#### SUPPLIED ENTRIES
========================================

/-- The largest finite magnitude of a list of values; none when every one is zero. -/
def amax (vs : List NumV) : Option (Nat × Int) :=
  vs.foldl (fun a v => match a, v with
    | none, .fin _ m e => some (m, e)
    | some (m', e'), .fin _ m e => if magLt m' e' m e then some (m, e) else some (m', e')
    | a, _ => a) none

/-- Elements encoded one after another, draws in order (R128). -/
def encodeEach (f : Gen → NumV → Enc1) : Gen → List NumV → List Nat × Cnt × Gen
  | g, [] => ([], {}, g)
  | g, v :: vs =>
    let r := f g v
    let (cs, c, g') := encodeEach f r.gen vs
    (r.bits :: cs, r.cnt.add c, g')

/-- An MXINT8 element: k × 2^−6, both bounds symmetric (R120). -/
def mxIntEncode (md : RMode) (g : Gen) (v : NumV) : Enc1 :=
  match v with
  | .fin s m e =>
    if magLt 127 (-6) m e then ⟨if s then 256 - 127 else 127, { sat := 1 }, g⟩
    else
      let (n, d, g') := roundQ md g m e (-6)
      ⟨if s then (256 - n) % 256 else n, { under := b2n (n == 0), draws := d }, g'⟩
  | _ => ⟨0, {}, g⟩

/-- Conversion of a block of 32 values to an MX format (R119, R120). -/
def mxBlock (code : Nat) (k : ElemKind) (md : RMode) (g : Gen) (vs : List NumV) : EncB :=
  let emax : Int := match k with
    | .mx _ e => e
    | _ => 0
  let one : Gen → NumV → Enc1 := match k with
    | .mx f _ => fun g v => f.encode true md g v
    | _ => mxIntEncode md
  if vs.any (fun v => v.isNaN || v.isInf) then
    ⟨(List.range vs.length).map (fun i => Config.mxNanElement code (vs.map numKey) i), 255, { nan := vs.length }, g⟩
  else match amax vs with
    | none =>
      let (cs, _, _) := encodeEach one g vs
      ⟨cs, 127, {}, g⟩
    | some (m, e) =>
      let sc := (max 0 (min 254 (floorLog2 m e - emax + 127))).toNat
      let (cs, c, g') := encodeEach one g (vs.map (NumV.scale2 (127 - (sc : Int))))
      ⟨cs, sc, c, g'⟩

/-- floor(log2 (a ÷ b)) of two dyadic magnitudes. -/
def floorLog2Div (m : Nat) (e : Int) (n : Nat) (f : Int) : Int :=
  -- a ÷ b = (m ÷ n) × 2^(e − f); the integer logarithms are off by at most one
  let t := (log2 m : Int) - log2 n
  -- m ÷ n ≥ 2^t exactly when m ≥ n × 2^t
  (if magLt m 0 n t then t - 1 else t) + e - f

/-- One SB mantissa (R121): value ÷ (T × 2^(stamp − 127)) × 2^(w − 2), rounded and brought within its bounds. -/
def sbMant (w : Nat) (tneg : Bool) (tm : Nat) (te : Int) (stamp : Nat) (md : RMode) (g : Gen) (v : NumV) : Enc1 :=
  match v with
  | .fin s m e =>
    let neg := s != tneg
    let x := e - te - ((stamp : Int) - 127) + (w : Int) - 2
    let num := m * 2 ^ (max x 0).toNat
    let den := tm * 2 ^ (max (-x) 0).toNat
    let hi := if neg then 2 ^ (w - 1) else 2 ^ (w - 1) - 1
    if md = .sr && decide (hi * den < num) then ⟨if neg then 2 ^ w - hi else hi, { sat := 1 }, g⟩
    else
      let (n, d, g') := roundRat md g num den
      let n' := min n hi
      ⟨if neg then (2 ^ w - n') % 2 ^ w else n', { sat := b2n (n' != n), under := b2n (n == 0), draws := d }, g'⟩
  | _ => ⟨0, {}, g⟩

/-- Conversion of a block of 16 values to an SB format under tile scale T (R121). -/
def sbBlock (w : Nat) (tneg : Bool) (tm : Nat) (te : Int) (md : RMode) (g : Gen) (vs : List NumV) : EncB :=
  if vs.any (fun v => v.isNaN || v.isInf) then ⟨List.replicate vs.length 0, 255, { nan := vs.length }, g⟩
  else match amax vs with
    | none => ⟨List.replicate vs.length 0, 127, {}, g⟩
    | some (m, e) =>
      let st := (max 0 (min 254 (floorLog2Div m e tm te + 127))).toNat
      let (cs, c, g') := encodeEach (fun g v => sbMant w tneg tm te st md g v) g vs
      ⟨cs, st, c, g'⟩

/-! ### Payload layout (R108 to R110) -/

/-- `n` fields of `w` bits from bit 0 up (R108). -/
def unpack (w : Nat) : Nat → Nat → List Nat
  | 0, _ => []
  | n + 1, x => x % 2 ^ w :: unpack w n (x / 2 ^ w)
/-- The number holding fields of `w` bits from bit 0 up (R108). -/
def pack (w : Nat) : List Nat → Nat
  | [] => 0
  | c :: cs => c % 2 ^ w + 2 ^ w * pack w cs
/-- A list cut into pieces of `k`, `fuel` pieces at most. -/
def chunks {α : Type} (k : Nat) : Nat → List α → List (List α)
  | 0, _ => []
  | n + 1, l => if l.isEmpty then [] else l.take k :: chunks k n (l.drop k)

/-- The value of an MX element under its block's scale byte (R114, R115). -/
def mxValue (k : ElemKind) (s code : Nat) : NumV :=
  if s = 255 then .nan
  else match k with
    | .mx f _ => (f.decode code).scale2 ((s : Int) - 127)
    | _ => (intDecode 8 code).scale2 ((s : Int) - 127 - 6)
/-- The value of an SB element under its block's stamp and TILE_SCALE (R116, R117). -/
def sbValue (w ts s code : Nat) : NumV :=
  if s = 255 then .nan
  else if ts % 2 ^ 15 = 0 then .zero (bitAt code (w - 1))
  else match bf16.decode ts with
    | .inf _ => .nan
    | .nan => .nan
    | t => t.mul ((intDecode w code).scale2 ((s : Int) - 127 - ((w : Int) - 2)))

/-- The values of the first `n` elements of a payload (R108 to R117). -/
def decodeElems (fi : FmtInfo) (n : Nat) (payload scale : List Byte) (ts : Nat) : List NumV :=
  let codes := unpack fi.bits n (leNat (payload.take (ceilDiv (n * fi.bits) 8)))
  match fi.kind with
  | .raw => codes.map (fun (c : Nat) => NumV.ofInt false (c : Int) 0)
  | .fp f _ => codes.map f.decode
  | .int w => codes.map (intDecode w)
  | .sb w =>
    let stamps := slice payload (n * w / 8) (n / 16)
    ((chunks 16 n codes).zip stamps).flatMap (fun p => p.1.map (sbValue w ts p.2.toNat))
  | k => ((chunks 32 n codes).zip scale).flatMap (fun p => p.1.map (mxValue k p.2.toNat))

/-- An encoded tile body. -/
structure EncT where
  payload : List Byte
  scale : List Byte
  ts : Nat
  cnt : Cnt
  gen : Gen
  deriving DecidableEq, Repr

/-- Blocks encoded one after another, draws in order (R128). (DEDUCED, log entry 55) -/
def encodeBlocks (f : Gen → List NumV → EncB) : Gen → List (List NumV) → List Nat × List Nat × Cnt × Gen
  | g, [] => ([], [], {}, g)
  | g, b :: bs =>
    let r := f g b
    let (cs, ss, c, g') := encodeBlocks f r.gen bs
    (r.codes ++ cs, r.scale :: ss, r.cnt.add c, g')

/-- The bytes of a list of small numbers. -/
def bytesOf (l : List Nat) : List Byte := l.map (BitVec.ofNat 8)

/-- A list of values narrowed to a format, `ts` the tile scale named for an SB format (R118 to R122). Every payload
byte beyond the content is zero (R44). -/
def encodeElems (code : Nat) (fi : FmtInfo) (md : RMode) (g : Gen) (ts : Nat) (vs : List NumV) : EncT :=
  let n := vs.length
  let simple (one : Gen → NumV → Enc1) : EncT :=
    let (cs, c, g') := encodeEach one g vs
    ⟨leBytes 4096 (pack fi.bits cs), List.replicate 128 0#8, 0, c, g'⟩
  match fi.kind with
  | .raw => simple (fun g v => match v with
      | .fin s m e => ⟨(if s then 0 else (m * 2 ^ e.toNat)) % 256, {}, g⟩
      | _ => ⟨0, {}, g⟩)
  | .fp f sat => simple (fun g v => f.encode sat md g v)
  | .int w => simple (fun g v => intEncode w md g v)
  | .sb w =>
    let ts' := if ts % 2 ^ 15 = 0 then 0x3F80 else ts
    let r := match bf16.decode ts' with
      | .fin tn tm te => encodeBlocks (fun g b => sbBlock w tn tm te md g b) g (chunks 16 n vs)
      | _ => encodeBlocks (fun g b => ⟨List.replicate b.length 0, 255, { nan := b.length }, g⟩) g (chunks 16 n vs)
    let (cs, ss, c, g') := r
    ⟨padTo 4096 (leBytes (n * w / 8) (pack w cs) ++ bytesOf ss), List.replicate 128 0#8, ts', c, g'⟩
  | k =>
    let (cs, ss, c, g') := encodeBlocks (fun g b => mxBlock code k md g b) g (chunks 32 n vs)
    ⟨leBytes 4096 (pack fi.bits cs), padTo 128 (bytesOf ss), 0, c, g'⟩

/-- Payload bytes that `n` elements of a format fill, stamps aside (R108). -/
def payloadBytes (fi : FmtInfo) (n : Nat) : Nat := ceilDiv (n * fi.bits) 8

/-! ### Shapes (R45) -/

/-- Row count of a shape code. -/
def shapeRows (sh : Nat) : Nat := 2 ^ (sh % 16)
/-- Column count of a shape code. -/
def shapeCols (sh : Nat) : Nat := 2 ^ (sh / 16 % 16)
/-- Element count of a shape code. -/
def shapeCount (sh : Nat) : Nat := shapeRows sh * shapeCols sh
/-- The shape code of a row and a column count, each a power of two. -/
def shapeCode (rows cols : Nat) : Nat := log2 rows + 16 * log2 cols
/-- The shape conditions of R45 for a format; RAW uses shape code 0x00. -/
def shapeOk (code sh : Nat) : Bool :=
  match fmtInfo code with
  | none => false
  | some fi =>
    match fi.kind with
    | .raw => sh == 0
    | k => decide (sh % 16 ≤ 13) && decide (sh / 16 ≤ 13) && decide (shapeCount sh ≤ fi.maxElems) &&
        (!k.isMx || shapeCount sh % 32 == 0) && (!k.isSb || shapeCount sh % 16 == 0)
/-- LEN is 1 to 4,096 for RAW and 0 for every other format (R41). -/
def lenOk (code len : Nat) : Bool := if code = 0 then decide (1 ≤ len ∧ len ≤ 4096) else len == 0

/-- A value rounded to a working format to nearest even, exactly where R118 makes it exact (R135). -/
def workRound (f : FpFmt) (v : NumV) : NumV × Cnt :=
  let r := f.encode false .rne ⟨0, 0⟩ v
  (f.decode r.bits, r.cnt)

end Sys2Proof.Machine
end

========================================

#### TASK TO COMPLETE
Which lines of the data include "sbValue"? Copy each of them.

#### EXERCISE OUTPUT
def sbValue (w ts s code : Nat) : NumV :=
    ((chunks 16 n codes).zip stamps).flatMap (fun p => p.1.map (sbValue w ts p.2.toNat))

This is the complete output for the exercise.